━━ Material for the task ━━

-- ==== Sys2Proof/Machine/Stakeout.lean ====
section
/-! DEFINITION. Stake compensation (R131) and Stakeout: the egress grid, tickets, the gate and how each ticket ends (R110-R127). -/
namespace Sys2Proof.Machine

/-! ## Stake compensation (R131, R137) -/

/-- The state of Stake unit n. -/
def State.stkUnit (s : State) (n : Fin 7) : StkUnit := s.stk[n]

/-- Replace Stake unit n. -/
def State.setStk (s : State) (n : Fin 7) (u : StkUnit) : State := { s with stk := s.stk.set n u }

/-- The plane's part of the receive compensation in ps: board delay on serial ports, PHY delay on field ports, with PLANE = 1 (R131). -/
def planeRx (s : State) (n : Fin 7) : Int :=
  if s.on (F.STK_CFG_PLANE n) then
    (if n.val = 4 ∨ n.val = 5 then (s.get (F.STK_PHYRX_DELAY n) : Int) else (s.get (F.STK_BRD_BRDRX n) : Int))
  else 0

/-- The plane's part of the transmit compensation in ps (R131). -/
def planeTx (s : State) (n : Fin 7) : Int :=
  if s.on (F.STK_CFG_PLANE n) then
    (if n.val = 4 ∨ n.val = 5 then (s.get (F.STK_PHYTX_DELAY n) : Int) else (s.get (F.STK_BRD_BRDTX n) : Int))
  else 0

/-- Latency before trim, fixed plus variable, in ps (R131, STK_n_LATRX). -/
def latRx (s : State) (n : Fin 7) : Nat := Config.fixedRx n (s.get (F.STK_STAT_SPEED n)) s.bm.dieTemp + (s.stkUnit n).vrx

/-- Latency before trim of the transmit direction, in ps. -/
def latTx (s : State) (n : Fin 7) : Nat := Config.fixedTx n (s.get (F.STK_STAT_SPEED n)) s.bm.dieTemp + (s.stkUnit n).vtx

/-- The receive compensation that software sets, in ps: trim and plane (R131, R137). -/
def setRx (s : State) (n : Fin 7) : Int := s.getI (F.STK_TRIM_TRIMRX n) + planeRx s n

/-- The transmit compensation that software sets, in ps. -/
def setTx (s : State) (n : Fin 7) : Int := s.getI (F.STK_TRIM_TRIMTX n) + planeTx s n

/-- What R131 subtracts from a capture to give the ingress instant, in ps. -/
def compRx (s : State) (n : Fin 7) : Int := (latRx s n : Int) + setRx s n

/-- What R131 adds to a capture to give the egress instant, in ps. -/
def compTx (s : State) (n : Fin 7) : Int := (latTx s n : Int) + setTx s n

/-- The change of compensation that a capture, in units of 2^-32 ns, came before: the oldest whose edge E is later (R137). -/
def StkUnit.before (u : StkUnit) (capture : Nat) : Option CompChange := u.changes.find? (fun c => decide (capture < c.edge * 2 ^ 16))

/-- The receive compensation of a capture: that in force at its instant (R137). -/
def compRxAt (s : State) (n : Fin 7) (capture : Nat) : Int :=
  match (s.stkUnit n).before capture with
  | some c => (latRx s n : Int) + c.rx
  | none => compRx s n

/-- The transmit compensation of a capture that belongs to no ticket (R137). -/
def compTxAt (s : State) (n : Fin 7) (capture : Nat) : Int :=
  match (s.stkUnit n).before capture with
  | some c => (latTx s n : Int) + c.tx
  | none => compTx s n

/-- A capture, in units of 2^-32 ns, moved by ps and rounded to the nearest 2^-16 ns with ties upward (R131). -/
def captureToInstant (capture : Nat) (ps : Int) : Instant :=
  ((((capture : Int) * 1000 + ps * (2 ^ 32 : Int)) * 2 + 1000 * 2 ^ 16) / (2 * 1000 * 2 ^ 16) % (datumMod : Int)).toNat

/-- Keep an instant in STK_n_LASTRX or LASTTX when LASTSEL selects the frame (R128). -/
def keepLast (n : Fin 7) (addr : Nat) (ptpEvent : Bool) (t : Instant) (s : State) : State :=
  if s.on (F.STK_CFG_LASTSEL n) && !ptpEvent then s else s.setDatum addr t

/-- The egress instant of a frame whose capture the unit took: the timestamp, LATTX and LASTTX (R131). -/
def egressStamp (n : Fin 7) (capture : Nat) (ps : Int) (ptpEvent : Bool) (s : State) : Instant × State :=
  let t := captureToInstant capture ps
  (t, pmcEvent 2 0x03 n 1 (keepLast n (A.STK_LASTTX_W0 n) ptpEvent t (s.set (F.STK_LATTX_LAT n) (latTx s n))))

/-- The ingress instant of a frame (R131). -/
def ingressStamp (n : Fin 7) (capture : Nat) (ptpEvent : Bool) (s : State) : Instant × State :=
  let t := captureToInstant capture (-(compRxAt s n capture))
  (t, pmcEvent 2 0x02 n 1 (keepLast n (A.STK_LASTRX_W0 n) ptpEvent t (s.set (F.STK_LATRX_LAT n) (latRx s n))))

━━━

Required work —
Copy each line in the listing where "ticket" appears.

Completed exercise —
/-! DEFINITION. Stake compensation (R131) and Stakeout: the egress grid, tickets, the gate and how each ticket ends (R110-R127). -/
/-- The transmit compensation of a capture that belongs to no ticket (R137). -/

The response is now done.